YC Hacks Submissions - CSDude
http://ychacks.challengepost.com/submissions

======
zbowling
It was fun participating. YC Hacks was my 141st hackathon I've attended and
the 111th I've competed in. We didn't win this (can't win them all), but we
had a lot of fun. I can't wait until the next one. It was generally well ran
for a first hackathon.

What I'm happy to see is that technically novel hacks won and not just hacks
that are viable business ideas. (A javascript framework won a spot!)

Being a YC ran hackathon I wasn't sure what to expect. Far too many hackathons
have turned into not being about doing something fun and technically
impressive but rather mini-investment pitch sessions. There is a place for
that but it's quickly becoming a bit silly. I love hackathons where you are
judged by peers for the clever technical creations you create. I don't like
hackathons where you are judged by sponsors, mostly for using their APIs (it's
great to have sponsor prizes but that shouldn't be the reason for a hackathon
in many cases).

One thing that got me was the amount of press around this hackathon. The
outside world was watching it and you could feel it. It don't think anyone
cared internally though that was hacking. It was just as relaxed as any other
hackathon I've attended.

My wish list YC Hack next year:

\- make it 48 hours (24 hours is almost too short and any longer than 48 is
too much in my experience)

\- less distractions (too many announcements. it was good at night though, but
the music, while good, was too loud to speak to my teammates at points)

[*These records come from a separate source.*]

-- ==== Sys2Proof/Machine/MapOps.lean ====
section
/-! DEFINITION. The map and what hangs on it: change records, the bead limit, the poison list, free stripe blocks and the
reclaim floor, spare cover and placeable capacity, failed-read-only (05 R131 to R135, 06 R141 to R173, 07 R190, R191). -/

namespace Sys2Proof.Machine

/-! ## Folio map entries and change records (06 R141, R145, R164, R165) -/

/-- Entry of a folio; one that is not listed is never-written. -/
def MapEntry.blank : MapEntry := ⟨none, false, false, false, false, false⟩
def State.entry (s : State) (f : Nat) : MapEntry := Tab.findD s.map.entries f MapEntry.blank

/-- Journal sequence of the tail sector that is open. -/
def State.openSeq (s : State) : Nat := s.map.committed + 1

/-- Bead limit in folios: the floor plus a sixteenth of the free space, in whole one-bead stripe blocks (06 R152). -/
def State.newLimit (s : State) : Nat := (s.map.beadFloor * 65536 + (s.folios - s.heldFolios) / 16) / 240 * 240

/-- Recompute the bead limit; event 0x309 when its fall leaves the bead area above it. -/
def State.recalcLimit (s : State) : State :=
  let n := s.newLimit
  let s1 := { s with map := { s.map with beadLimit := n, limitAtU := s.heldFolios } }
  if n < s.map.beadLimit ∧ n < s.beadFolios then ev 0x309 0 [divUp s.beadFolios 65536, n / 65536] 4 s1 else s1

/-- Recompute the limit when U has changed by 1 GiB. -/
def State.afterU (s : State) : State :=
  let u := s.heldFolios
  if 65536 ≤ (u - s.map.limitAtU) + (s.map.limitAtU - u) then s.recalcLimit else s

/-- Records of an integrity folio are those of folio 2^31 + n (log entry 44). -/
abbrev integMark : Nat := 2147483648

/-- A map with the entry that a change record leaves. -/
def applyChange (m : Tab MapEntry) (c : Change) : Tab MapEntry :=
  match c.entry with
  | some e => Tab.put m c.folio e
  | none => Tab.del m c.folio

/-- The map, or the integrity map, with a change record's entry. -/
def Map.change (m : Map) (c : Change) : Map :=
  if c.folio < integMark then { m with entries := applyChange m.entries c }
  else { m with integrity := applyChange m.integrity { c with folio := c.folio - integMark } }

/-- A change takes effect: the entry (none: never-written) and its record in the journal tail (06 R145). -/
def State.journalled (s : State) (c : Change) : State :=
  State.afterU { s with map := { s.map.change c with tail := s.map.tail ++ [c], tailSince := some (s.map.tailSince.getD s.now) } }

/-- The journal tail holds 64 KiB of records (06 R165). -/
abbrev tailMax : Nat := 4096

/-- New map changes wait: the journal is full (06 R167), or its tail is. -/
def State.changesWait (s : State) : Bool := s.map.waiting || !s.map.held.isEmpty || decide (tailMax ≤ s.map.tail.length)

/-- One map change; it waits its turn while changes wait. -/
def State.mapChange (s : State) (f : Nat) (e : Option MapEntry) (kind : Nat) : State :=
  if s.changesWait then { s with map := { s.map with held := s.map.held ++ [⟨f, e, kind⟩] } }
  else s.journalled ⟨f, e, kind⟩

/-! ## The medium journal (06 R164 to R167) -/

/-- Journal size and checkpoint threshold in sectors of 256 bytes (06 Table 6-10). -/
def State.journalSize (s : State) : Nat := (match s.part with | .p8192 => 1536 | .p4096 => 768) * 4096
def State.ckptThreshold (s : State) : Nat := (match s.part with | .p8192 => 384 | .p4096 => 192) * 4096

/-- Journal retained: back to the start of the older sealed checkpoint. -/
def Map.retain (m : Map) : Map :=
  { m with retained := (m.committed + 1 - m.ckptOlder) * 256, journal := m.journal.filter (fun x => decide (m.ckptOlder ≤ x.seq)) }

/-- The records of a journal sector that replay: those of a reclaim commit only once it is durable (06 R165). -/
def JSector.records (x : JSector) : List Change := x.changes.filter (fun c => x.settled || c.kind != 4)

/-- A checkpoint's map with the journal from its start replayed (06 R168). -/
def Map.replay (m : Map) (slot : Nat) : Tab MapEntry :=
  let c := m.ckpts.getD slot ⟨false, 0, 0, [], []⟩
  ((m.journal.filter (fun x => decide (c.start ≤ x.seq))).flatMap JSector.records).foldl applyChange c.entries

\- do mini/fast pitches instead of floor demos. we were assigned a table
outside and not many people came out there in the hot sun to see our hack.
part of the fun of making something in the weekend is showing it off.

\- keep it about this size. don't grow it. the lottery and pre-submission was
the right idea. if you have to many projects, it gets hard to demo and goes on
for hours (See TC Disrupt). The quality of apps was super high here because of
the pre-application process.

Everything was amazing though. I would say it's in the top 10 hackathons I've
attended of the 141.

Thanks most of all to Kat for organizing this thing. It was awesome.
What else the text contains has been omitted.